Aksumite currency

5th-century gold coin of King Ezana.

Aksumite currency was coinage produced and used within the Kingdom of Aksum (or Axum) centered in present-day Eritrea and Ethiopia. Its mintages were issued and circulated from the reign of King Endubis around AD 270 until it began its decline in the first half of the 7th century where they started using Dinar along with most parts of the Middle East. During the succeeding medieval period, Mogadishu currency, minted by the Sultanate of Mogadishu, was the most widely circulated currency in the eastern and southern parts of the Horn of Africa from the start of the 12th century.[1]
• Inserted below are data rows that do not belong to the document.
/-! ## Forms, listed by constructor -/

/-- The 25 `read8` instructions with a memory operand, each with its addressing mode. -/
def read8Memory (ovr : SegOverride) (d8 : Byte) (d16 : Word) : List (Instr × AddrMode) :=
  [(.read8BxSi ovr, .plain .bxSi), (.read8BxDi ovr, .plain .bxDi),
    (.read8BpSi ovr, .plain .bpSi), (.read8BpDi ovr, .plain .bpDi),
    (.read8Si ovr, .plain .si), (.read8Di ovr, .plain .di),
    (.read8Bp ovr, .plain .bp), (.read8Bx ovr, .plain .bx),
    (.read8BxSiDisp8 d8 ovr, .disp8 .bxSi d8), (.read8BxDiDisp8 d8 ovr, .disp8 .bxDi d8),
    (.read8BpSiDisp8 d8 ovr, .disp8 .bpSi d8), (.read8BpDiDisp8 d8 ovr, .disp8 .bpDi d8),
    (.read8SiDisp8 d8 ovr, .disp8 .si d8), (.read8DiDisp8 d8 ovr, .disp8 .di d8),
    (.read8BpDisp8 d8 ovr, .disp8 .bp d8), (.read8BxDisp8 d8 ovr, .disp8 .bx d8),
    (.read8BxSiDisp16 d16 ovr, .disp16 .bxSi d16), (.read8BxDiDisp16 d16 ovr, .disp16 .bxDi d16),
    (.read8BpSiDisp16 d16 ovr, .disp16 .bpSi d16), (.read8BpDiDisp16 d16 ovr, .disp16 .bpDi d16),
    (.read8SiDisp16 d16 ovr, .disp16 .si d16), (.read8DiDisp16 d16 ovr, .disp16 .di d16),
    (.read8BpDisp16 d16 ovr, .disp16 .bp d16), (.read8BxDisp16 d16 ovr, .disp16 .bx d16),
    (.read8Disp16 d16 ovr, .direct d16)]

/-- The 8 `read8` instructions of an operand kind without an 8-bit value, `Register16` apart, each with its kind code and payload. -/
def read8NotApplicable (w w2 : Word) (ovr : SegOverride) :
    List (Instr × BitVec 4 × BitVec 32) :=
  [(.read8Immediate16 w ovr, 1, w.setWidth 32), (.read8Relative16 w ovr, 3, w.setWidth 32),
    (.read8Offset8 w ovr, 4, w.setWidth 32), (.read8Offset16 w ovr, 5, w.setWidth 32),
    (.read8NearAddress w ovr, 9, w.setWidth 32), (.read8FarAddress w w2 ovr, 10, w ++ w2),
    (.read8NoOperand ovr, 11, 0), (.read8InvalidOperand ovr, 12, 0)]

/-- The 25 `read16` instructions with a memory operand, each with its addressing mode. -/
def read16Memory (ovr : SegOverride) (d8 : Byte) (d16 : Word) : List (Instr × AddrMode) :=
  [(.read16BxSi ovr, .plain .bxSi), (.read16BxDi ovr, .plain .bxDi),
    (.read16BpSi ovr, .plain .bpSi), (.read16BpDi ovr, .plain .bpDi),
    (.read16Si ovr, .plain .si), (.read16Di ovr, .plain .di),
    (.read16Bp ovr, .plain .bp), (.read16Bx ovr, .plain .bx),
    (.read16BxSiDisp8 d8 ovr, .disp8 .bxSi d8), (.read16BxDiDisp8 d8 ovr, .disp8 .bxDi d8),
    (.read16BpSiDisp8 d8 ovr, .disp8 .bpSi d8), (.read16BpDiDisp8 d8 ovr, .disp8 .bpDi d8),
    (.read16SiDisp8 d8 ovr, .disp8 .si d8), (.read16DiDisp8 d8 ovr, .disp8 .di d8),
    (.read16BpDisp8 d8 ovr, .disp8 .bp d8), (.read16BxDisp8 d8 ovr, .disp8 .bx d8),
    (.read16BxSiDisp16 d16 ovr, .disp16 .bxSi d16), (.read16BxDiDisp16 d16 ovr, .disp16 .bxDi d16),
    (.read16BpSiDisp16 d16 ovr, .disp16 .bpSi d16), (.read16BpDiDisp16 d16 ovr, .disp16 .bpDi d16),
    (.read16SiDisp16 d16 ovr, .disp16 .si d16), (.read16DiDisp16 d16 ovr, .disp16 .di d16),
    (.read16BpDisp16 d16 ovr, .disp16 .bp d16), (.read16BxDisp16 d16 ovr, .disp16 .bx d16),
    (.read16Disp16 d16 ovr, .direct d16)]

/-- The 9 `read16` instructions of an operand kind that `read16` does not apply to, each with its kind code and payload. -/
def read16NotApplicable (b : Byte) (w w2 : Word) (r8 : Reg8) (ovr : SegOverride) :
    List (Instr × BitVec 4 × BitVec 32) :=
  [(.read16Immediate8 b ovr, 0, b.setWidth 32), (.read16Relative8 b ovr, 2, b.setWidth 32),
    (.read16Offset8 w ovr, 4, w.setWidth 32), (.read16Offset16 w ovr, 5, w.setWidth 32),
    (.read16Register8 r8 ovr, 6, r8.code.setWidth 32), (.read16NearAddress w ovr, 9, w.setWidth 32),
    (.read16FarAddress w w2 ovr, 10, w ++ w2), (.read16NoOperand ovr, 11, 0),
    (.read16InvalidOperand ovr, 12, 0)]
Aksum's currency serves as an indicator of the kingdom's contemporary cultural influences and religious climate (first polytheistic and later Oriental Christianity). It also facilitated the Red Sea trade on which it thrived.[2] The coinage has also proved invaluable in providing a reliable chronology of Aksumite kings due to the lack of extensive archaeological work in the area.[3]

  1. ^ Chittick, Neville (1975). An Archaeological Reconnaissance of the Horn: The British-Somali Expedition. pp. 117–133.
  2. ^ Stuart Munro-Hay, Aksum: An African Civilization of Late Antiquity (Edinburgh: University Press, 1991), p. 155.
  3. ^ Hahn, Wolfgang, "Coinage" in Uhlig, Siegbert, ed., Encyclopaedia Aethiopica: A-C (Wiesbaden: Harrassowitz Verlag, 2003), pp. 767–768.